I do not know if this was a card failure or an inquire problem.
Last week I photographed a simple wedding. In the middle of the day, available light in the church was good, not the best but good. The Minister stated that no pictures can be taken inside the church while the service is going on. So, to make things interesting for the wedding, the a/c was not working and it was hot inside the church. This lead to leaving the doors open, so I photographed into the church with a long lens. (The minister gave me his blessing to shoot from outside the church). The images came out looking good on the preview of the camera. However, when I acuired the pictures that I normally do with acdc pro. The images came up on the monitor as if they where drug through a sand pit. Very grainy and the images had a look as if they were dull and lacking detail.
So, I only down loaded that one card. When I saw that there was a problem with those images that I had already moved onto the hard drive. I attempted to use the image rescue for the lexar cards and try re-downloading them. I have done this before w/o any problems. However, this is the first time that I had tried to rescue raw images. And when I did finish the image rescue on the card. Instead of the orginal file structure. I got tiff images instead, which when enlarged beyond the first attempt. They where extremely pixalated. Does this happen when you rescue raw images, that they fault to a tiff format. Below are the camera and card info on the pictures taken.
Camera - Nikon d2x, card - lexar pro 2gb 133x speed. Import software - acdc pro. Film speed 1600, shutter speed 125th, and lens sit at 4.0. Used acdc's copy to folder from the card - and when copied and than viewed is when I had the problem. Most of the pictures effected where from then cermoney portion. TOOO grainy to use. The image was worse after the rescue. All other mages taken on other cards where normal.
__________________ billy garrett
billy garrett photography
port haywood, virginia 23138
Off hand I would say that the pixilation makes me think that you're actually looking at the imbedded thumbnails and not the actual RAW images. It could be that the rescue software took the thumbnails instead of the original RAWs, either that, or you're viewing the thumbnails and not the actual RAWs.
It sounds to me like you don't really need the rescue software. You are able to get the images off the card without it. It's just that you're not happy with them. I'm guessing that there was enough flare in the lens shooting the way you were doing that it caused enough degradation of the image that you find it unusable.
I'm strictly guessing here. Just my 2 cents.
__________________ Dennis
White Balance so easy, even our 5 year old can do it.- Melissa Strickland
No the images made it off the card, however something occured on this card to make the images none printable. With the grainness, the images also look as if a window screen imprint was placed over the images. I shot 4 other cards and all of those images came out without any problems.

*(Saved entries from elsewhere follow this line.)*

/-- The checks of R207 up to the sources; a word that does not decode shows its cause. -/
def State.staticWords (s : State) : List (Fin 8 × Except Nat Syl) → Verdict
  | [] => .go
  | (k, .error c) :: _ => s.slotTrap k 0x01 0 c
  | (k, .ok x) :: l => (s.checkStatic (k, x.info s)).or (s.staticWords l)

/-- The syllables that decode. -/
def placed (l : List (Fin 8 × Except Nat Syl)) : List Placed :=
  l.filterMap fun x => match x.2 with
    | .ok y => some (x.1, y)
    | .error _ => none

/-! ## A bundle that waits part-way

Every check and every wait that can be known is settled before a bundle issues (R363). What is left are accesses that must follow an
earlier one of their own bundle (R103, R108), and waits that only the bundle's own arrival begins (R122, R334, R345, R351). By then every
syllable that makes no access is done, and the accesses that are left read what stood when the bundle issued. -/

/-- Answers to the context's own accesses are outstanding. -/
def State.ownAnswers (s : State) : Bool :=
  !s.cx.awaiting.isEmpty || !s.cx.dsb.isEmpty || !s.cx.journal.isEmpty ||
    s.remotes.any fun r => r.ctx == s.cid && r.eng.isNone

/-- Replies are outstanding that the context parks for (R119). -/
def State.awaitsReplies (s : State) : Bool := s.remotes.any fun r => r.ctx == s.cid && !r.write

/-- What is left of the bundle. -/
def State.partOf (s : State) (src : Regs) (todo : List Placed) : Part := ⟨s.cx.regs.pc, todo.map (·.1), src, s.issue⟩

/-- The memory path is late: the core holds the bundle, and no other context runs on it (R363). -/
def State.holdAt (s : State) (src : Regs) (todo : List Placed) : State :=
  { s with cx := { s.cx with status := .running, wait := .bundle, part := some (s.partOf src todo) }, evt := .block }

/-- The bundle's arrival is made and it waits for other contexts or devices: a block point (R122, assumption 78). -/
def State.waitAt (s : State) (src : Regs) (todo : List Placed) : State := { s with cx := { s.cx with part := some (s.partOf src todo) } }

/-- The registers as they stood before a syllable that waits. -/
def State.withSources (s old : State) : State :=
  { s with cx := { s.cx with regs := old.cx.regs, inflight := old.cx.inflight } }

/-- An access of a bundle that goes on: its sources are those of the cycle in which the bundle issued; of the registers it changes QP alone,
and a trap goes to its vector. -/
def State.fromIssue (s : State) (src : Regs) (x : Placed) : Host.Outcome State Fault Refusal :=
  match ({ s with cx := { s.cx with regs := { src with qp := s.cx.regs.qp } } } : State).alone x with
  | .next t =>
    let back := fun (r : Regs) => Host.Outcome.next { t with cx := { t.cx with regs := r } }
    match t.evt with
    | .consumed _ => .next t
    | .trap _ => back { s.landAll.cx.regs with pc := t.cx.regs.pc, pin := t.cx.regs.pin }
    | .block => back { s.landOld.cx.regs with qp := t.cx.regs.qp }
    | _ => back { s.cx.regs with qp := t.cx.regs.qp }
  | o => o

/-- A syllable of the bundle takes effect; `again` in a bundle that goes on. -/
def State.runOne (s : State) (all : List Placed) (src : Regs) (again : Bool) (x : Placed) : Host.Outcome State Fault Refusal :=
  let s := s.atPush all x.1.val
  if again && x.2.accesses then s.fromIssue src x else s.alone x

/-- Runs syllables one after the other. An access waits until the reads before it in the bundle are bound. -/
def runSyls (all : List Placed) (src : Regs) (again : Bool) : List Placed → State → Host.Outcome State Fault Refusal
  | [], s => .next (s.atPush all 8)
  | x :: xs, s =>
    if x.2.accesses && s.awaitsReplies then .next ((s.atPush all 8).holdAt src (x :: xs))
    else
      let s := if again then s.waitAt src (x :: xs) else s
      match s.runOne all src again x with
      | .next t =>
        match t.evt with
        | .block =>
          let t := t.atPush all 8
          .next (if t.ownAnswers && !t.issue.arrived then (t.withSources (s.atPush all 8)).holdAt src (x :: xs) else t.waitAt src (x :: xs))
        | .walk => .next ((t.atPush all 8).waitAt src (x :: xs))
        | .done | .stall => runSyls all src again xs t
        | _ => .next t
      | o => o

/-! ## Splitting (R362) -/

/-- The map of slots and lane groups in use: SLOTMAP's fields are not used while DEAD = 1 (R360); a bundle that still issues there is
split as on a whole core (assumption 94). -/
def State.slotMap (s : State) : Word := if flag s.core.slotmap 0 then Core.fullMap else s.core.slotmap

/-- The instance withdrawn from service for its test (R364), numbered as FTGT numbers them. -/
def State.forced (s : State) : Option Nat := if flag s.core.katctl 1 then some (field s.core.katctl 16 8) else none

/-- The physical lane groups that serve the logical ones 0, 1, … (R361); the forced one gives way to the lowest passed group that none
uses, or the others share its work (R364). -/
def State.laneMap (s : State) : List Nat :=
  let m := s.slotMap
  let run := ((List.range 4).map fun k => field m (36 + 3 * k) 3).takeWhile (· != 7)
  match s.forced with
  | some ft =>
    let spare := (List.range 5).find? fun k => flag m (31 + k) && k + 3 != ft && !run.contains k
    let rest := run.filter fun k => k + 3 != ft
    match spare with
    | some k => run.map fun x => if x + 3 = ft then k else x
    | none => if rest.isEmpty then run else rest
  | none => run
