-- ==== Sys2Proof/Certificates/Slice0/Obligations.lean ====
section
/-! DEFINITION. The statements for the provers. `Issues i s` says that syllable i issues in s, `s.begun i` is the state its effect
starts from (Safety.lean), and the tables of results are in Results.lean. -/

open Sys2Proof Sys2Proof.Machine

/-- R208, R221, R224 to R231: the decoder of slots BA, BB, SA and SB gives back every well-formed B and S syllable that the encoder
writes, every operand at every value, in either slot (the argument of `decodeS` is the number of literal words of the bundle).

R208, R257, R299: the same of V and M syllables.

R208, R315: the same of C and F syllables.

R288 to R292: the same of microwords. -/
def Obligations.RoundTrip : Prop :=
  (∀ i : Instr, i.wf = true →
     (i.cls = .b → decodeB (encode i) = .ok i) ∧ (i.cls = .s → decodeS 2 (encode i) = .ok i) ∧
     (∀ k : Fin 8, (i.cls = .b ∧ k.val < 2) ∨ (i.cls = .s ∧ (k = 2 ∨ k = 3)) →
       (decodeSlot k 2 (encode i)).map (Syl.instr) = .ok i)) ∧
  (∀ i : Instr, i.wf = true →
     (i.cls = .v → decodeV (encode i) = .ok i) ∧ (i.cls = .m → decodeM (encode i) = .ok i)) ∧
  (∀ i : Instr, i.wf = true →
     (i.cls = .c → (decodeC (encode i)).map EngSyl.toInstr = .ok i) ∧
     (i.cls = .f → (decodeF (encode i)).map EngSyl.toInstr = .ok i)) ∧
  (∀ i : Instr, i.wf = true → i.cls = .micro → (decodeMicro (encode i)).map Micro.toInstr = some i)

/-- Words written out from the encodings of R202, R203, R221, R231, R257, R299 and R315 decode to the instructions they stand for. -/
def Obligations.DecodeWords : Prop :=
  decodeB 0x20000007 = .ok (.br 2 0 7) ∧
  decodeB 0x00510080 = .ok (.loopPin 0 (.s 2) false 1) ∧
  decodeS 2 0x442C3540 = .ok (.stW 4 .d (.s 13) (.s 10) false false) ∧
  decodeS 2 0x06301800 = .ok (.pwrReq 0 (.s 6) false) ∧
  decodeS 2 0x05C68220 = .ok (.sysrd 0 (.s 13) .boostlvl) ∧
  decodeV 0x02A89004 = .ok (.vsplat 0 8 9 0 false .i32) ∧
  decodeV 0x02D645A0 = .ok (.vsel 0 6 4 5 5 false false) ∧
  decodeM 0x000C8000 = .ok (.mcall 0 200) ∧
  decodeM 0x00310000 = .ok (.mscale 0 0 1) ∧
  decodeC 0x00001401 = .ok (.cpyGo 0 (.s 5) false 1) ∧
  decodeF 0x20001000 = .ok (.fsend 2 0 (.s 2) false) ∧
  decodeF 0x40652000 = .ok (.rprobe 4 (.s 10) (.s 8) false) ∧
  decodeMicro 0x7140340230000000 = some (.mac ⟨.c0z, 0x403, 0x402⟩ ⟨false, false, true, true⟩) ∧
  decodeMicro 0xF000000000000000 = some .endRoutine

/-- R232 to R238, R249 to R255: an instruction with one scalar result that issues writes that result, with its latency, to its
destination and to the next queue entry, and does nothing else (what that is: the second clause).

R192, R193, R196: what a scalar result puts in flight: the named register, if the destination names one, and the queue entry at
QP; QP advances; nothing else changes. -/
def Obligations.ScalarResults : Prop :=
  (∀ (i : Instr) (s : State) (l : Machine.Lat) (d : Dst) (x : Word),
     scalarResult (s.begun i) i = some (l, d, x) → Issues i s → exec i s = .next ((s.begun i).push l d x)) ∧
  (∀ (s : State) (n : Nat) (d : Dst) (x : Word),
     let f := fun r => (⟨r, .word x, some (s.slotCycle + n), 0, true, 0⟩ : Flight)
     let q := f (.qr (Fin.ofNat 16 s.cx.regs.qp.toNat))
     s.push (.fixed n) d x =
       { s with cx := { s.cx with
           fresh := s.cx.fresh ++ (match d with
             | .s i => [f (.s i), q]
             | .a i => [f (.a i), q]
             | .queue => [q]),
           regs := { s.cx.regs with qp := s.cx.regs.qp + 1 } } })

/-- R190, R191: p0 reads 1, p1 reads 0, m0 reads all ones, m1 reads zero, whatever lands; a landing on any other predicate or mask
register is read back, and the other registers read as before.

R235, R237: a compare or predicate instruction that issues writes its result and the complement to its predicate pair.

R264: a vector compare that issues writes the lanes in the relation and the complement to its mask pair, and its flags. -/
def Obligations.PairsAndConstants : Prop :=
  (∀ (s : State) (f : Flight),
     let t := s.landOne f
     (t.readP 0 = true ∧ t.readP 1 = false ∧ t.readM 0 = BitVec.allOnes 64 ∧ t.readM 1 = 0) ∧
     (∀ i : Fin 16, 2 ≤ i.val → f.reg = .p i → t.readP i = (f.val.toWord != 0)) ∧
     (∀ i : Fin 8, 2 ≤ i.val → f.reg = .m i → t.readM i = f.val.toWord) ∧
     (∀ i : Fin 16, f.reg ≠ .p i → t.readP i = s.readP i) ∧
     (∀ i : Fin 8, f.reg ≠ .m i → t.readM i = s.readM i) ∧
     (∀ i : Fin 16, t.readS i = if f.reg = .s i then f.val.toWord else s.readS i) ∧
     (∀ i : Fin 8, t.readA i = if f.reg = .a i then f.val.toWord else s.readA i)) ∧
  (∀ (i : Instr) (s : State) (p : Fin 8) (x : Bool),
     pairResult s i = some (p, x) → Issues i s → exec i s = .next ((s.begun i).writePair p x)) ∧
  (∀ (i : Instr) (s : State) (p : Fin 4) (x : Word) (f : FFlags),
     compareResult (s.begun i) i = some (p, x, f) → Issues i s →
       exec i s = .next (((s.begun i).writeMaskPair .v2 p x).writeFlags .v2 f 0))

/-- R259 to R272: a vector instruction with one vector result that issues writes it, with its latency and its flags.

R279: a mask instruction that issues writes its mask register with latency V2. -/
def Obligations.VectorResults : Prop :=
  (∀ (i : Instr) (s : State) (l : Machine.Lat) (d : Fin 16) (x : VReg) (f : FFlags),
     vecResult (s.begun i) i = some (l, d, x, f) → Issues i s → exec i s = .next ((s.begun i).putVec l d (x, f))) ∧
  (∀ (i : Instr) (s : State) (d : Fin 8) (x : Word),
     maskResult s i = some (d, x) → Issues i s → exec i s = .next ((s.begun i).write .v2 (.m d) (.word x)))

/-- R233: a quotient or remainder by a divisor that is not zero is a long-latency result; by zero it takes the arithmetic fault 0x16
at its own bundle, with SLOT in EINFO (EADDR, which the spec does not state, is a free value: assumption 9). -/
def Obligations.Division : Prop :=
  ∀ (i : Instr) (s : State) (d : Dst) (b : Src) (x : Word),
    quotient s i = some (d, b, x) → Issues i s →
      (s.readSrc b ≠ 0 → exec i s = .next ((s.begun i).push .long d x)) ∧
      (s.readSrc b = 0 → ∃ a, exec i s =
        .next ({ s.begun i with freeCount := s.freeCount + 1 }.trap ⟨0x16, a, bundleInfo 0 s.issue.slot.val false 0⟩))
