theorem shS_gdasrec.encode_op (op : Nat) (ho : op < 256) (g : Fin 16) (d : Dst) (a : Src) (s : Space) (r : Bool) (e : Bool) (c : Scope) :
    shS_gdasrec.enc op g d a s r e c / 2 ^ 20 % 256 = op := by
  have h_g := g.isLt
  have h_d := Dst.code_le d
  have h_a := Src.code_lt a
  have h_s : s.code < 4 := by cases s <;> decide
  have h_r := toNat_lt_two r
  have h_e := toNat_lt_two e
  have h_c : c.code < 5 := by cases c <;> decide
  simp only [shS_gdasrec.enc, pack]; omega

theorem shS_gdasrec.decode_encode (mk : Fin 16 → Dst → Src → Space → Bool → Bool → Scope → Instr) (op : Nat) (ho : op < 256) (g : Fin 16) (d : Dst) (a : Src) (s : Space) (r : Bool) (e : Bool) (c : Scope) :
    shS_gdasrec.dec mk (shS_gdasrec.enc op g d a s r e c) = .ok (mk g d a s r e c) := by
  have h_g := g.isLt
  have h_d := Dst.code_le d
  have h_a := Src.code_lt a
  have h_s : s.code < 4 := by cases s <;> decide
  have h_r := toNat_lt_two r
  have h_e := toNat_lt_two e
  have h_c : c.code < 5 := by cases c <;> decide
  simp only [shS_gdasrec.enc, shS_gdasrec.dec]
  rw [unpack_pack 3 (c.code) _ _ (by omega), unpack_pack 1 (0) _ _ (by omega), unpack_pack 1 (e.toNat) _ _ (by omega), unpack_pack 2 (0) _ _ (by omega), unpack_pack 1 (r.toNat) _ _ (by omega), unpack_pack 2 (s.code) _ _ (by omega), unpack_pack 5 (a.code) _ _ (by omega), unpack_pack 5 (d.code) _ _ (by omega), unpack_pack 8 (op) _ _ (by omega), unpack_pack 4 (g.val) _ _ (by omega)]
  simp only [unpack]
  refine (checked_ok _ _ (by simp; omega)).trans (by simp)

theorem shS_gsabef.encode_op (op : Nat) (ho : op < 256) (g : Fin 16) (s : Space) (a : Src) (b : Src) (e : Bool) (f : Bool) :
    shS_gsabef.enc op g s a b e f / 2 ^ 20 % 256 = op := by
  have h_g := g.isLt
  have h_s : s.code < 4 := by cases s <;> decide
  have h_a := Src.code_lt a
  have h_b := Src.code_lt b
  have h_e := toNat_lt_two e
  have h_f := toNat_lt_two f
  simp only [shS_gsabef.enc, pack]; omega

theorem shS_gsabef.decode_encode (mk : Fin 16 → Space → Src → Src → Bool → Bool → Instr) (op : Nat) (ho : op < 256) (g : Fin 16) (s : Space) (a : Src) (b : Src) (e : Bool) (f : Bool) :
    shS_gsabef.dec mk (shS_gsabef.enc op g s a b e f) = .ok (mk g s a b e f) := by
  have h_g := g.isLt
  have h_s : s.code < 4 := by cases s <;> decide
  have h_a := Src.code_lt a
  have h_b := Src.code_lt b
  have h_e := toNat_lt_two e
  have h_f := toNat_lt_two f
  simp only [shS_gsabef.enc, shS_gsabef.dec]
  rw [unpack_pack 3 (0) _ _ (by omega), unpack_pack 1 (f.toNat) _ _ (by omega), unpack_pack 1 (e.toNat) _ _ (by omega), unpack_pack 5 (b.code) _ _ (by omega), unpack_pack 5 (a.code) _ _ (by omega), unpack_pack 3 (0) _ _ (by omega), unpack_pack 2 (s.code) _ _ (by omega), unpack_pack 8 (op) _ _ (by omega), unpack_pack 4 (g.val) _ _ (by omega)]
  simp only [unpack]
  refine (checked_ok _ _ (by simp)).trans (by simp)

theorem shS_gsrabefc.encode_op (op : Nat) (ho : op < 256) (g : Fin 16) (s : Space) (r : Bool) (a : Src) (b : Src) (e : Bool) (f : Bool) (c : Scope) :
    shS_gsrabefc.enc op g s r a b e f c / 2 ^ 20 % 256 = op := by
  have h_g := g.isLt
  have h_s : s.code < 4 := by cases s <;> decide
  have h_r := toNat_lt_two r
  have h_a := Src.code_lt a
  have h_b := Src.code_lt b
  have h_e := toNat_lt_two e
  have h_f := toNat_lt_two f
  have h_c : c.code < 5 := by cases c <;> decide
  simp only [shS_gsrabefc.enc, pack]; omega

theorem shS_gsrabefc.decode_encode (mk : Fin 16 → Space → Bool → Src → Src → Bool → Bool → Scope → Instr) (op : Nat) (ho : op < 256) (g : Fin 16) (s : Space) (r : Bool) (a : Src) (b : Src) (e : Bool) (f : Bool) (c : Scope) :
    shS_gsrabefc.dec mk (shS_gsrabefc.enc op g s r a b e f c) = .ok (mk g s r a b e f c) := by
  have h_g := g.isLt
  have h_s : s.code < 4 := by cases s <;> decide
  have h_r := toNat_lt_two r
  have h_a := Src.code_lt a
  have h_b := Src.code_lt b
  have h_e := toNat_lt_two e
  have h_f := toNat_lt_two f
  have h_c : c.code < 5 := by cases c <;> decide
  simp only [shS_gsrabefc.enc, shS_gsrabefc.dec]
  rw [unpack_pack 3 (c.code) _ _ (by omega), unpack_pack 1 (f.toNat) _ _ (by omega), unpack_pack 1 (e.toNat) _ _ (by omega), unpack_pack 5 (b.code) _ _ (by omega), unpack_pack 5 (a.code) _ _ (by omega), unpack_pack 2 (0) _ _ (by omega), unpack_pack 1 (r.toNat) _ _ (by omega), unpack_pack 2 (s.code) _ _ (by omega), unpack_pack 8 (op) _ _ (by omega), unpack_pack 4 (g.val) _ _ (by omega)]
  simp only [unpack]
  refine (checked_ok _ _ (by simp; omega)).trans (by simp)

theorem shS_gswoabefc.encode_op (op : Nat) (ho : op < 256) (g : Fin 16) (s : Space) (w : Bool) (o : AmoOrd) (a : Src) (b : Src) (e : Bool) (f : Bool) (c : Scope) :
    shS_gswoabefc.enc op g s w o a b e f c / 2 ^ 20 % 256 = op := by
  have h_g := g.isLt
  have h_s : s.code < 4 := by cases s <;> decide
  have h_w := toNat_lt_two w
  have h_o : o.code < 4 := by cases o <;> decide
  have h_a := Src.code_lt a
  have h_b := Src.code_lt b
  have h_e := toNat_lt_two e
  have h_f := toNat_lt_two f
  have h_c : c.code < 5 := by cases c <;> decide
  simp only [shS_gswoabefc.enc, pack]; omega
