/-! ## The statement -/

/-- Settles O45: each query and control by its equation. -/
theorem fabricQueries : Obligations.FabricQueries := by
  unfold Obligations.FabricQueries
  intro s g d a x e f n l w y ill
  have hnot {k : Nat × Nat × Nat} {l : List (Nat × Nat × Nat)} : k ∉ l.filter (· != k) := by simp
  refine ⟨exec_noiseRd, exec_noiseClr, fun hi hw hd => ?peer, fun hi hw k hd => ?detour, fun hi hw => ?noPeer,
    fun hi hw hp hs => ?slot, fun hi hbad => ?noSlot, fun hi hw hp hprof hspare => ?spare, fun hi hw => ?noBays,
    fun hi hw hl => ?noLink, fun hi hw hl => ?bays, fun hi => ?evt, fun hi hw hf => ?retune, fun hi hbad => ?noRetune,
    fun hi hbad => ?noRepair, fun hi hw hy hp => ?repair, fun hi hw hroom => ?noGrant, fun hi hw hoff => ?revoke,
    fun hi hw hon hline => ?restore, fun hi hw hon hline hroom => ?grant, fun hi hon hline hnew hroom => ?noRoom⟩
  case peer =>
    rw [exec_fpeer hi, if_neg (Nat.not_le.2 hw), State.peerWord, hd]
    rfl
  case detour =>
    rw [exec_fpeer hi, if_neg (Nat.not_le.2 hw), State.peerWord, hd]
    rfl
  case noPeer => rw [exec_fpeer hi, if_pos hw]; rfl
  case slot =>
    have hshown := State.shownEntry_shown (s := s.begun (.fslot g d a e)) (k := field w 0 5) (t := field w 8 8) (l := field w 5 3)
      (by simpa only [State.begun_fab] using hs)
    rw [exec_fslot hi]
    dsimp only
    rw [if_neg (not_or.2 ⟨Nat.not_le.2 hw, Nat.not_le.2 hp⟩), hshown, State.begun_fab]
  case noSlot => rw [exec_fslot hi]; exact congrArg _ (if_pos hbad)
  case spare =>
    obtain ⟨z, hz, hshown⟩ := State.shownEntry_spare (s := s.begun (.fslot g d a e)) (k := field w 0 5) (t := field w 8 8)
      (l := field w 5 3) (by rwa [State.begun_fab]) (by rwa [State.begun_fab])
    refine ⟨z, hz, ?_⟩
    rw [exec_fslot hi]
    dsimp only
    rw [if_neg (not_or.2 ⟨Nat.not_le.2 hw, Nat.not_le.2 hp⟩), hshown]
    simp only [State.begun_fab, State.begun_freeCount]
  case noBays => rw [exec_fbays hi]; exact congrArg _ (if_pos hw)
  case noLink =>
    rw [exec_fbays hi]
    refine congrArg _ ((if_neg (not_not.2 hw)).trans ?_)
    rw [hl]
    rfl
  case bays =>
    rw [exec_fbays hi]
    refine congrArg _ ((if_neg (not_not.2 hw)).trans ?_)
    rw [hl]
    rfl
  case evt => exact ⟨_, exec_fevt hi, rfl, s.begun_mem _⟩
  case retune =>
    rw [exec_fretune hi]
    exact ⟨_, congrArg _ (if_neg (not_or.2 ⟨not_not.2 hw, Nat.not_le.2 hf⟩)), rfl, s.begun_mem _⟩
  case noRetune => rw [exec_fretune hi]; exact congrArg _ (if_pos hbad)
  case noRepair => rw [exec_frepair hi]; exact congrArg _ (if_pos hbad)
  case repair =>
    rw [exec_frepair hi]
    refine ⟨_, congrArg _ (if_neg (not_or.2 ⟨Nat.not_le.2 hw, not_or.2 ⟨not_not.2 hy, Nat.not_le.2 hp⟩⟩)), s.begun_mem _, ?_⟩
    rw [State.modLink, State.installEntry, State.begun_fab]
  case noGrant =>
    rw [exec_fgrant hi]
    exact congrArg _ ((if_neg (State.not_noRoom hroom)).trans (if_pos hw))
  case revoke =>
    refine ⟨_, exec_fgrant_of_room hi (fun h => Bool.false_ne_true (hoff.symm.trans h.1)) hw, ?_, fun hline => ?_, fun hline => ?_⟩
    · rw [State.grant_mem, s.begun_mem]
    · rw [State.grant_granted hline, State.begun_fab, hoff]
      exact ⟨hnot, rfl⟩
    · rw [State.grant_withheld hline, State.begun_fab, hoff]
      exact ⟨List.mem_cons_self, rfl⟩
  case restore =>
    refine ⟨_, exec_fgrant_of_room hi (fun h => Nat.not_lt.2 h.2.1 hline) hw, ?_⟩
    rw [State.grant_withheld hline, State.begun_fab, hon, State.grant_mem, s.begun_mem]
    exact ⟨hnot, rfl, rfl⟩
  case grant =>
    refine ⟨_, exec_fgrant_of_room hi (State.not_noRoom fun _ _ => hroom) hw, ?_⟩
    rw [State.grant_granted hline, State.begun_fab, hon, State.grant_mem, s.begun_mem]
    exact ⟨List.mem_cons_self, rfl⟩
  case noRoom =>
    rw [exec_fgrant hi]
    exact congrArg _ (if_pos ⟨hon, hline, hnew, hroom⟩)
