-- ==== Sys2Proof/WellFormed.lean ====
section
/-! DEFINITION. Which commands a sender can give: what the lines of the part can carry. Every other check of an
operand is the part's own and answers with a status (R23, R54, R90, R93, R139, R146, R162). -/

namespace Sys2Proof

/-- A cycle of the processor bus drives at least one byte strobe (R166, R168: a cycle has one or both). -/
def strobed (low high : Bool) : Bool := low || high

/-- A command the part's lines can carry: an image of at most 512 bytes (R173); a bus cycle with a strobe; at most the
four characters of one link message (R116). -/
def WellFormed : Instr → Bool
  | .configLoadEnd _ image => image.length ≤ Config.imageMax
  | .replyMessage _ chars => chars.length ≤ 4
  | .processorCycle _ (.begins c) => strobed c.low c.high
  | .commandProducerWrite _ _ low high _ => strobed low high
  | .eventConsumerWrite _ _ low high _ => strobed low high
  | .withheldWrite _ _ _ low high => strobed low high
  | .liveRead _ _ low high => strobed low high
  | .processorCycle _ (.ends _) => true
  | .powerOn => true
  | .resetLinePulse => true
  | .stationPulse _ => true
  | .flywheelExpiry _ => true
  | .acceptanceWindowEnd _ => true
  | .slewingPulseGap _ => true
  | .setTrim _ => true
  | .tachPulse _ _ _ => true
  | .tachGapExpiry _ _ => true
  | .settleExpiry _ _ => true
  | .speedTimeout _ _ => true
  | .slowStart _ => true
  | .cueMarkPulse _ _ => true
  | .clear => true
  | .ackAlarms _ => true
  | .resetFlags => true
  | .setAnalogLimits _ _ _ _ => true
  | .setPanelMode _ _ => true
  | .configureHead _ _ => true
  | .assignHead _ _ _ => true
  | .setPosition _ _ => true
  | .cueUp _ _ _ => true
  | .start _ => true
  | .stop _ => true
  | .lamp _ _ => true
  | .clearFault _ => true
  | .loadCue _ _ _ _ _ _ => true
  | .deleteCue _ _ => true
  | .clearCues _ => true
  | .configureIsland _ _ _ _ _ _ _ => true
  | .take _ _ _ _ _ _ _ _ _ => true
  | .cancelTake _ _ => true
  | .abortTake _ => true
  | .standby _ => true
  | .startFieldReached _ => true
  | .commitFieldReached _ => true
  | .endGuardReached _ => true
  | .moveDeadline _ => true
  | .pollCountdownExpiry _ => true
  | .sendComplete _ => true
  | .replyTimeout _ => true
  | .gapEnd _ => true
  | .scanStart _ => true
  | .conversionComplete _ _ => true
  | .dwellEnd _ _ => true
  | .agentWordEnd _ _ => true
  | .agentWordTimeout _ => true
  | .starveExpiry _ => true

end Sys2Proof
end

I get your point on the thumbnails, but there isn't any info on the card until I rescued it. The bad part is that the images taken with a flash looks just like the available light image. All 50 images have the nasty grainy effect over the images. iso ranged from 100-1600. Anyway I will play and see what I can do.
thanks Dennis
billy g
__________________ billy garrett
billy garrett photography
port haywood, virginia 23138
Bottom line is Image Rescue might not be up to snuff to recover your images properly. Sounds like you are seeing the embedded jpeg at very low resolution and no exposure correction hence the grainy and dark look to the files.
For my saga I used at first RescuePRO and the app recovered the jpg embedded thumbnails and file size was said to be the proper raw size of 8MB but was really under 100k...just to add to the confusion.
Read my original post for all the gory details...
I used a new to me recovery software - Photorescue - I used the demo version and it did recover the images, I just couldn't save the images cause it's a demo...but I had the option to make a disk image file of the recovered card which I did (just in case the card became unreadable or unmountable...I recommend). I then purchased the Expert version 2.1 for $29.00. and was able to recover the image files on the disk image.
Photorescue is designed to ignore small embedded jpegs.